◆ What you should do
Among the lines below, restate word for word only those from the line with "rangesMeet y.dstBase y.dstLen" through the line with "dstCap := r.dstCap, count", with both end lines kept.

◆ Provided data
--- START ---

/-- Settles O30, clause by clause: the issue (`openv_begins`), the reads of an attempt (`fillRun_fills`), their arrival, and the
end of a run (`endRun_opens`). -/
theorem versionedOpens : Obligations.VersionedOpens := by
  unfold Obligations.VersionedOpens
  refine ⟨fun d a b s v ps => ?_, fun s c tok x o first n k hnow hx ho hk => ?_,
    fun s c tok e x o first n k v1 dead bs hnow hx hb ho hd hk h1 => ?_, fun s c tok x o first n k hnow hx ho hk hstale hld => ?_, fun s c tok x o first n k v1 hnow hx ho hk hld hrun => ?_⟩
  · intro f n hc hl hact hv h0 hspan hroom hit hread
    have hcord : (translated s).cord = s.cord := translated_keeps (·.cord) (fun _ _ => rfl) s
    have hagenda : (translated s).agenda = s.agenda := translated_keeps (·.agenda) (fun _ _ => rfl) s
    have hfresh : (translated s).fresh = s.fresh := translated_keeps (·.fresh) (fun _ _ => rfl) s
    have hbegins := openv_begins (s := translated s) (d := d.val) (v := v) (n := n) (ps := ps) (hcord ▸ hl) (by simpa using hit.1.symm)
      (by rw [hcord]; unfold NoRead; rw [hagenda]; exact hread)
    rw [hcord, hfresh] at hbegins
    obtain ⟨hcnt, hepoch, ⟨r, hsent⟩, hwait⟩ := hbegins
    refine ⟨_, r, exec_openv hc hact hv h0 hspan hroom hit, hcnt, hepoch, sends_of_cycle hsent (translated_cycle s), fun i hi => ?_⟩
    obtain ⟨hst, hvla, htok⟩ := hwait i hi
    exact ⟨hst, hvla.trans (by omega), htok⟩
  · obtain ⟨y, hy, hcnt, hkind, hfill, hsent⟩ := fillRun_fills (first := first) (n := n) (t := k)
      (v1 := leNat (s.homeBytes ((x.eye first).pla * 128) 8)) hx ho
    have hmem {i : Nat} (hi : i < n) (ht : (x.eye (first + i)).tok = tok) : first + i ∈ x.runEyes tok first n := mem_runEyes.2 ⟨⟨i, hi, rfl⟩, ht⟩
    exact ⟨_, y, exec_attempt_fills hnow hx ho hk, hy.1, hcnt, hkind, _, fun ⟨i, hi, ht⟩ => hsent (List.ne_nil_of_mem (hmem hi ht)),
      fun i hi ht => ⟨hfill _ (hmem hi ht), List.mem_map_of_mem (hmem hi ht)⟩⟩
  · obtain ⟨t, ht, hy, hsent⟩ := exec_last_fill hnow hx ho hd hk h1
    have heye : ((x.landTo e tok bs).partDone tok).eye e = { (x.eye e).arrive (bs.take 64) (bs.drop 64) 0 with fep := x.epoch } :=
      eye_landTo_run (versionedRun_of_find ho hk)
    refine ⟨t, _, ht, hy.1, rfl, ?_, ?_, fun i hi => ?_, hsent⟩
    · rw [heye]
      rfl
    · rw [heye]
    · rw [heye]
      exact get_arrive (x.eye e) hb hi
  · obtain ⟨y, hy, hcnt, heye⟩ := endRun_opens first n (k + 1) false hx (o := o) (by simp [hk])
    exact ⟨_, y, exec_closed_run_ends hnow hx ho hk hstale, hy, hld ▸ hcnt, heye⟩
  · dsimp only
    constructor
    · intro h
      obtain ⟨y, hy, hcnt, heye⟩ := endRun_opens first n k (v1 % 2 == 0 && v1 == leNat (s.homeBytes ((x.eye first).pla * 128) 8)) hx (o := o) (by simp [hk])
      refine ⟨_, y, exec_run_ends hnow hx ho hk h, hy, hld ▸ hcnt, fun i hi => ?_⟩
      obtain ⟨hst, ht⟩ := hrun i hi
      rw [heye i hi, Eyelet.settled, if_pos ⟨hst, ht.trans (tok_of_find ho).symm⟩]
      refine ⟨rfl, rfl, rfl, ?_, rfl⟩
      rw [Bool.and_eq_true, beq_iff_eq, beq_iff_eq]
      rfl
    · intro hbad hlt
      have hrun' := runs_onCord (s := s) (f := Cord.withKind o 0 (.version first n (k + 1) false)) (fun _ => rfl) (fun _ => rfl) hx
      obtain ⟨hy, hsent⟩ := askVersion_asks o first hrun'
      rw [tok_of_find ho] at hsent
      exact ⟨_, _, exec_run_retries hnow hx ho hk hbad hlt, hy.1, rfl, rfl, opKind_withKind ho, hsent⟩

end Sys2Proof
end

section
/-! The operations of an atomic's lanes, one after another (R209, R213): what `atomRun` makes of the bytes of a line. -/

namespace Sys2Proof.Machine

open Claims

/-! Numbers and their bytes (R21). -/

/-- The bytes of a number that bytes hold are these bytes. -/
theorem byte_leNat : ∀ (bs : List Byte) {i : Nat}, i < bs.length → BitVec.ofNat 8 (leNat bs / 2 ^ (8 * i)) = bs.getD i 0
  | b :: bs, 0, _ => by
    refine BitVec.eq_of_toNat_eq ?_
    have := b.isLt
    rw [BitVec.toNat_ofNat, leNat]
    change (b.toNat + 256 * leNat bs) / 1 % 2 ^ 8 = b.toNat
    omega
  | b :: bs, i + 1, h => by
    have := b.isLt
    have hdiv : (b.toNat + 256 * leNat bs) / 2 ^ (8 * (i + 1)) = leNat bs / 2 ^ (8 * i) := by
      rw [Nat.mul_succ, Nat.add_comm (8 * i), pow_add, ← Nat.div_div_eq_div_mul]
      exact congrArg (· / 2 ^ (8 * i)) (by omega)
    rw [leNat, hdiv, byte_leNat bs (Nat.lt_of_succ_lt_succ h), List.getD_cons_succ]
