-- ==== Sys2Proof/Machine/Ops.lean ====
section
/-! DEFINITION. The shared operations: the memory M, the checked source reads, the target writes, the draws, raising
an error (the block's only exception) and completing, and starting a command (the way back from an error)
(spec/20_memory.md, spec/40_primitives.md R135 to R142, spec/60_exceptions.md R308 to R313, spec/10_state.md R32). -/

namespace Sys2Proof.Machine

/-! ### The memory M -/

/-- `MemRead(addr, 1)` (R12, R63). -/
def Memory.read : Memory → Nat → Byte
  | [], _ => Memory.unlisted
  | (b, w) :: m, a => if b = a then w else Memory.read m a

/-- `MemWrite(addr, 1, v)` (R12), keeping the canonical form. -/
def Memory.write : Memory → Nat → Byte → Memory
  | [], a, v => if v = Memory.unlisted then [] else [(a, v)]
  | (b, w) :: m, a, v =>
    if b < a then (b, w) :: Memory.write m a v
    else if b = a then (if v = Memory.unlisted then m else (a, v) :: m)
    else (if v = Memory.unlisted then (b, w) :: m else (a, v) :: (b, w) :: m)

/-- Writes of single bytes at ascending addresses (R12, R71). -/
def Memory.writeBytes : Memory → Nat → List Byte → Memory
  | m, _, [] => m
  | m, a, v :: vs => Memory.writeBytes (Memory.write m a v) (a + 1) vs

/-- The `n` bytes from an address up, each read on its own (R69, R71). -/
def Memory.readBytes (m : Memory) (a : Nat) : Nat → List Byte
  | 0 => []
  | n + 1 => m.read a :: Memory.readBytes m (a + 1) n

/-! ### Source reads and target accesses -/

/-- `MemRead(SRC_BASE + off, 1)`: a source byte at an offset the layout check has proved present (R63, R135). -/
def State.sourceByte (s : State) (off : Nat) : Byte := s.mem.read (s.srcAddr off)

/-- The outcome of a checked source read: the value and the state after it, or the state in which the byte at its
data cursor could not be read (R135). -/
inductive Read (α : Type) where
  | ok (v : α) (s : State)
  | truncated (s : State)
  deriving DecidableEq, Repr

/-- `ReadByte()` (R135, R136): the byte at `cur`, which then moves on by one; no read at or past `lim`. -/
def readByte (s : State) : Read Byte :=
  if s.cur < s.lim then .ok (s.sourceByte s.cur) { s with cur := s.cur + 1 } else .truncated s

/-- `n` times `ReadByte()`, in order; the first one that cannot be made ends the reading. -/
def readByteList : Nat → State → Read (List Byte)
  | 0, s => .ok [] s
  | n + 1, s =>
    match readByte s with
    | .truncated s1 => .truncated s1
    | .ok b s1 =>
      match readByteList n s1 with
      | .truncated s2 => .truncated s2
      | .ok bs s2 => .ok (b :: bs) s2

/-- `TgtWrite(off, n, v)` (R141): the low n bytes of v, least significant first. -/
def tgtWrite (off n : Nat) (v : Word) (s : State) : State :=
  { s with mem := s.mem.writeBytes (s.dstAddr off) (bytesLE v n) }

/-- `TgtWriteIndex(j, v)` (R142): index number j of the output, STRIDE bytes wide. -/
def tgtWriteIndex (j : Nat) (v : Word) (s : State) : State :=
  tgtWrite (j * s.args.stride.toNat) s.args.stride.toNat v s

/-- The target bytes of draw `d` (R310, R342): every byte of the `n` target bytes from offset `off` up takes a free
value. -/
def Memory.drawBytes (m : Memory) (base d : Nat) (off : Nat) : Nat → Memory
  | 0 => m
  | n + 1 => Memory.drawBytes (m.write (base + off) (Config.drawByte d off)) base d (off + 1) n

/-- Every byte of the command's target region takes an unspecified value (R310, R342); bytes outside it keep
theirs. -/
def drawTarget (s : State) : State :=
  { s with
    mem := s.mem.drawBytes s.args.dstBase.toNat s.draws 0 s.args.need
    draws := s.draws + 1 }

/-! ### The end of a command: raising an error, completing -/

/-- `raise K(off)` (R308), the block's taking of an exception: STATUS reports the kind, ERR_OFFSET the offset of a
TruncatedSource, and the block is idle. No register is saved and control goes nowhere. The datapath keeps what the
command left in it, where the spec gives it no value between commands (R46; assumption log 1, DESIGN CHOICE). -/
def raise (k : ErrorKind) (off : Nat) (s : State) : State :=
  { s with
    regs := { s.regs with
      status := statusFailure k
      errOffset := if k = .truncatedSource then BitVec.ofNat 32 off else 0#32 }
    phase := .idle }

/-- A TruncatedSource found during decoding (R304 case 3, R310): the target region is drawn, and the error carries
the data cursor. -/
def raiseTruncated (s : State) : State := raise .truncatedSource s.cur (drawTarget s)

/-- Successful completion (R311). The datapath keeps what the command left in it, where the spec gives it no value
between commands (R46; assumption log 1, DESIGN CHOICE). -/
def complete (s : State) : State :=
  { s with
    regs := { s.regs with status := statusSuccess, errOffset := 0#32 }
    phase := .idle }

/-! ### Starting a command: the way back from an error (R313) -/

/-- The part of a CTRL write that sets OP and FILTER (R32). -/
def setCtrl (filter op : BitVec 2) (s : State) : State :=
  { s with regs := { s.regs with ctrl := ctrlWord filter op } }

/-- The regions the registers name for a launch (R61, R62, R66). -/
def Regs.region (r : Regs) : Region :=
  { srcBase := r.srcBase.toNat, srcLen := r.srcLen.toNat
    dstBase := r.dstBase.toNat, dstLen := r.count.toNat * r.stride.toNat }

/-- Two launches may not use these regions at the same time: a target meets the other's target or source. So R83 says
of running commands, and R64 item 3 of a launch and the quiet regions of another block's. -/
def Region.conflicts (x y : Region) : Bool :=
  rangesMeet x.dstBase x.dstLen y.dstBase y.dstLen || rangesMeet x.dstBase x.dstLen y.srcBase y.srcLen ||
    rangesMeet y.dstBase y.dstLen x.srcBase x.srcLen

/-- The host precondition that a launch's own regions break, if any (R324), for any block: address bits (R35, R36),
wrap-around and overlap (R64). -/
def regionProblem (p : Config.Params) (r : Region) : Option Refusal :=
  let top := 2 ^ p.addrW
  if top ≤ r.srcBase ∨ top ≤ r.dstBase then some .baseAboveAddressWidth
  else if top < r.srcBase + r.srcLen ∨ top < r.dstBase + r.dstLen then some .regionWraps
  else if rangesMeet r.srcBase r.srcLen r.dstBase r.dstLen then some .regionsOverlap
  else none

/-- The host precondition that a launch of this block breaks, if any (R324): its own regions, the commands running on
other blocks (R83), and the quiet of other blocks' launches (R64 item 3). -/
def launchProblem (s : State) : Option Refusal :=
  match regionProblem s.params s.regs.region with
  | some x => some x
  | none =>
    if s.others.any fun o => s.regs.region.conflicts o.region then some .concurrentRegions
    else if s.othersQuiet.any fun o => s.regs.region.conflicts o.region then some .quietRegionTouched
    else none

/-- The latching of R45. -/
def Regs.latch (r : Regs) (cmd : Command) (filter : BitVec 2) : Args :=
  { cmd := cmd, filter := filter, srcBase := r.srcBase, srcLen := r.srcLen, dstBase := r.dstBase
    dstCap := r.dstCap, count := r.count, stride := r.stride }

/-- The state in which a command begins (R32): the arguments are latched, STATUS is running, ERR_OFFSET is 0, and the
launch's regions are to stay quiet (R64 item 3). The datapath keeps its values until the command's initial state is set
(R345; assumption log 1). -/
def launch (cmd : Command) (filter : BitVec 2) (s : State) : State :=
  { s with
    regs := { s.regs with status := statusRunning, errOffset := 0#32 }
    args := s.regs.latch cmd filter
    quiet := s.regs.region :: s.quiet
    phase := .tag }

/-- A CTRL write with START = 1 that names a command (R32): ignored while BUSY, refused when the launch breaks a
precondition (R324), else the command begins. -/
def startCommand (cmd : Command) (filter op : BitVec 2) (s : State) : Result :=
  if s.busy then .next s
  else
    match launchProblem s with
    | some r => .refused r
    | none => .next (launch cmd filter (setCtrl filter op s))

end Sys2Proof.Machine
end

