-- ==== Sys2Proof/Machine/Dispatch.lean ====
section
/-! DEFINITION. One arm per operation: its meaning. -/

namespace Sys2Proof.Machine

def exec (i : Instr) (s : State) : Host.Outcome State Fault Refusal :=
  match i with
  | .cmdNone filter => Sys2Proof.Machine.execCmdNone filter s
  | .decodeVertex filter => Sys2Proof.Machine.execDecodeVertex filter s
  | .decodeIndex filter => Sys2Proof.Machine.execDecodeIndex filter s
  | .decodeSequence filter => Sys2Proof.Machine.execDecodeSequence filter s
  | .filterNone => Sys2Proof.Machine.execFilterNone s
  | .filterOctahedral => Sys2Proof.Machine.execFilterOctahedral s
  | .filterQuaternion => Sys2Proof.Machine.execFilterQuaternion s
  | .filterExponential => Sys2Proof.Machine.execFilterExponential s
  | .tagVertex => Sys2Proof.Machine.execTagVertex s
  | .tagIndex => Sys2Proof.Machine.execTagIndex s
  | .tagSequence => Sys2Proof.Machine.execTagSequence s
  | .tagOther tag => Sys2Proof.Machine.execTagOther tag s
  | .vgMode0Zero => Sys2Proof.Machine.execVgMode0Zero s
  | .vgMode1TwoBit => Sys2Proof.Machine.execVgMode1TwoBit s
  | .vgMode2FourBit => Sys2Proof.Machine.execVgMode2FourBit s
  | .vgMode3Literal => Sys2Proof.Machine.execVgMode3Literal s
  | .vc2Value code => Sys2Proof.Machine.execVc2Value code s
  | .vc2Escape => Sys2Proof.Machine.execVc2Escape s
  | .vc4Value code => Sys2Proof.Machine.execVc4Value code s
  | .vc4Escape => Sys2Proof.Machine.execVc4Escape s
  | .vlit8 zz => Sys2Proof.Machine.execVlit8 zz s
  | .triNewTable b1 => Sys2Proof.Machine.execTriNewTable b1 s
  | .triNewAux => Sys2Proof.Machine.execTriNewAux s
  | .triNewAuxVarint => Sys2Proof.Machine.execTriNewAuxVarint s
  | .triEdgeNext b0 => Sys2Proof.Machine.execTriEdgeNext b0 s
  | .triEdgeCache b0 b1 => Sys2Proof.Machine.execTriEdgeCache b0 b1 s
  | .triEdgeDec b0 => Sys2Proof.Machine.execTriEdgeDec b0 s
  | .triEdgeInc b0 => Sys2Proof.Machine.execTriEdgeInc b0 s
  | .triEdgeVarint b0 => Sys2Proof.Machine.execTriEdgeVarint b0 s
  | .cauxNext => Sys2Proof.Machine.execCauxNext s
  | .cauxCache n => Sys2Proof.Machine.execCauxCache n s
  | .auxRestart => Sys2Proof.Machine.execAuxRestart s
  | .auxNext => Sys2Proof.Machine.execAuxNext s
  | .auxCache n => Sys2Proof.Machine.execAuxCache n s
  | .auxVarint => Sys2Proof.Machine.execAuxVarint s
  | .varintCont payload => Sys2Proof.Machine.execVarintCont payload s
  | .varintEnd payload => Sys2Proof.Machine.execVarintEnd payload s
  | .seqBase0 dz => Sys2Proof.Machine.execSeqBase0 dz s
  | .seqBase1 dz => Sys2Proof.Machine.execSeqBase1 dz s

end Sys2Proof.Machine
end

--- END ---

◆ Answer to the problem
    rangesMeet y.dstBase y.dstLen x.srcBase x.srcLen

/-- The host precondition that a launch's own regions break, if any (R324), for any block: address bits (R35, R36),
wrap-around and overlap (R64). -/
def regionProblem (p : Config.Params) (r : Region) : Option Refusal :=
  let top := 2 ^ p.addrW
  if top ≤ r.srcBase ∨ top ≤ r.dstBase then some .baseAboveAddressWidth
  else if top < r.srcBase + r.srcLen ∨ top < r.dstBase + r.dstLen then some .regionWraps
  else if rangesMeet r.srcBase r.srcLen r.dstBase r.dstLen then some .regionsOverlap
  else none

/-- The host precondition that a launch of this block breaks, if any (R324): its own regions, the commands running on
other blocks (R83), and the quiet of other blocks' launches (R64 item 3). -/
def launchProblem (s : State) : Option Refusal :=
  match regionProblem s.params s.regs.region with
  | some x => some x
  | none =>
    if s.others.any fun o => s.regs.region.conflicts o.region then some .concurrentRegions
    else if s.othersQuiet.any fun o => s.regs.region.conflicts o.region then some .quietRegionTouched
    else none

/-- The latching of R45. -/
def Regs.latch (r : Regs) (cmd : Command) (filter : BitVec 2) : Args :=
  { cmd := cmd, filter := filter, srcBase := r.srcBase, srcLen := r.srcLen, dstBase := r.dstBase
    dstCap := r.dstCap, count := r.count, stride := r.stride }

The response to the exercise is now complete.